The other benefit to using a solar evaporator of solar condenser is that any impurities stay in the tray. Only PURE molecular H2O is transferred into vapor. This way the water we collect is very pure and drinkable.

Earth atmosphere layers infographic. Thank you Wikipedia!

Now, we still have some impurities (not a lot) but an even bigger issue is that this type of water is FILLED with ions. We need to add some minerals to it to make it drinkable. In nature our planet and atmosphere do that, but in this water we just need to add a bit of calcium and magnesium (salts).
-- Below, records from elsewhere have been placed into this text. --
/-- MXE_TILE_WRITEBACK: the next output tile in ascending order is written (R123); the operation ends with the last. -/
def execMxeTileWriteback (core : CoreId) (s : State) : Host.Outcome State Fault Refusal :=
  .next (s.serve fun w =>
    let c := core.val
    if w.coreLive c = false ∨ (w.core c).mxe.faulted then w
    else
      match (w.core c).mxe.run with
      | none => w
      | some run =>
        let d := w.descOf c run.op.desc
        match run.finished.find? fun x => decide (x.t = run.written) with
        | none => w
        | some x =>
          if x.guesses.isEmpty = false ∨ (mxeOutPush d ∧ w.queueFull c (leAt d 7 1)) then w
          else
            let w := w.mxeWrite c run x
            if run.written + 1 = mxeTiles d then
              (w.updMxe c fun m => { m with run := none }).finishOp s.sid (coreSource 2 c) .mxe run.op
            else
              w.updMxe c fun m => { m with run := some { run with
                written := run.written + 1, finished := run.finished.filter fun z => decide (z.t ≠ x.t) } })

/-! ### Verifying a prediction (R172) -/

/-- An output tile recomputed from its first K step with the tiles it took. -/
def AccTile.recompute (x : AccTile) : AccTile :=
  let s := AccTile.start x.t x.init
  (x.taken.zip x.images).foldl (fun y e =>
    y.addStep ((tileFrom e.2.1).bind fun a => (tileFrom e.2.2).map fun b => (a, b)) (handleRows e.1.1.handle) (handleRows e.1.2.handle))
    { x with k := 0, acc := s.acc, flags := s.flags }

/-- The pairs of real tiles that its K steps took. -/
def AccTile.pairs (x : AccTile) : List (Tile × Tile) :=
  x.images.filterMap fun e => (tileFrom e.1).bind fun a => (tileFrom e.2).map fun b => (a, b)

/-- The first operand that disagrees in shape among the handles that are not predicted (R119, R120): 0 the A, 1 the B, 2 the C
queue, and the handle's INDEX. -/
def AccTile.shapeFault (x : AccTile) : Option (Nat × Nat) :=
  let both := fun (f g : Word → Nat) (a b : QEntry) => a.predicted || b.agrees g (f a.handle)
  match x.taken with
  | [] => none
  | (a, b) :: r =>
    match x.init with
    | some (e, _) =>
      if both handleRows handleRows a e && both handleRows handleCols b e then go a b ((a, b) :: r) else some (2, handleIndex e.handle)
    | none => go a b ((a, b) :: r)
where
  go (a b : QEntry) (l : List (QEntry × QEntry)) : Option (Nat × Nat) :=
    let both := fun (f : Word → Nat) (p q : QEntry) => p.predicted || q.agrees f (f p.handle)
    l.findSome? fun y =>
      if both handleRows a y.1 = false then some (0, handleIndex y.1.handle)
      else if both handleCols y.1 y.2 = false ∨ both handleRows b y.2 = false then some (1, handleIndex y.2.handle)
      else none

/-- Whether an entry is prediction (stream, number). -/
def QEntry.isGuess (stream number : Nat) (e : QEntry) : Bool :=
  e.predicted && decide (e.stream = some stream) && decide (e.emission = number)

/-- Puts the real handle in the place of prediction (stream, number) in an entry. -/
def QEntry.resolve (stream number : Nat) (real : QEntry) (e : QEntry) : QEntry := if e.isGuess stream number then real else e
Now Let’s Build a Solar Evaporator!

Materials

  • A wooden box (I use wine boxes)
  • A piece of glass the size of the box
  • some wood to serve as a glass edge frame
  • Silicon caulk
  • Wood Glue or small Screws
  • Ceramic, glass or metal pan that will fit inside the wine box
  • Piece of tin foil to make drip edge and line the box
  • 1/2″ PVC tubing
  • 1/2″ PVC tubing cut in half
  • 1/2″ PVC bulkhead assembly
  • 1/2″ PVC elbow
  • 1/2″ to 3/4″ male screw end adaptor
  • Small garden hose with a female end
  • Screw adjustable legs for adjusting the hight of the high end of the box
  • Jigsaw Power Tool
  • Powered drill and 1/8″ drill bit
  • Screwdriver or drill screw attachment
  • Electricity connection

Instructions

  1. First clean the wine box. Most small wine boxes are 11×14″ so buy a frame that is also 11×14 and that takes care of fitting your glass properly.
  2. Use the wine separators to make your glass edge shim. I use wood glue to hold the wood shims to the outside of the box, but you can screw it on mechanically as well, your choice. Just make sure you seal any holes!
  3. Add the screw adjustors to the bottom of the wine box so you can create an angle of the box towards the water collection drip edge.
  4. Line the inside of the wine box with foil. You want photons to reflect around and increase pressure!
  5. Line the top edge of the wine box (inside the glass shims) with silicon caulk and let that set. This will be the seal for the evaporator.
  6. Create an “L” shaped drip edge at the end of the evaporator glass that will be in line with the PVC water catchment and the bulkhead out of the box. This will direct water into your collection tray.
  7. install the bulkhead into the side of the wine box’s lowest point. Follow instructions on the bulkhead assembly package.
  8. Fit the drip catch PVC into the inside face of the bulkhead (below the drip edge) and then add a 1/2″ PVC connector to the elbow, one below the elbow into the male 1/2″ to 3/4″ screw connector and attach the hose.
  9. Place the pan for dirty water in the wine box and seal the glass on top. Use tape or string to keep the glass tight against the silicon caulk to provide just a bit more sealing.
  10. Place your solar evaporator with dirty water into the sun and wait!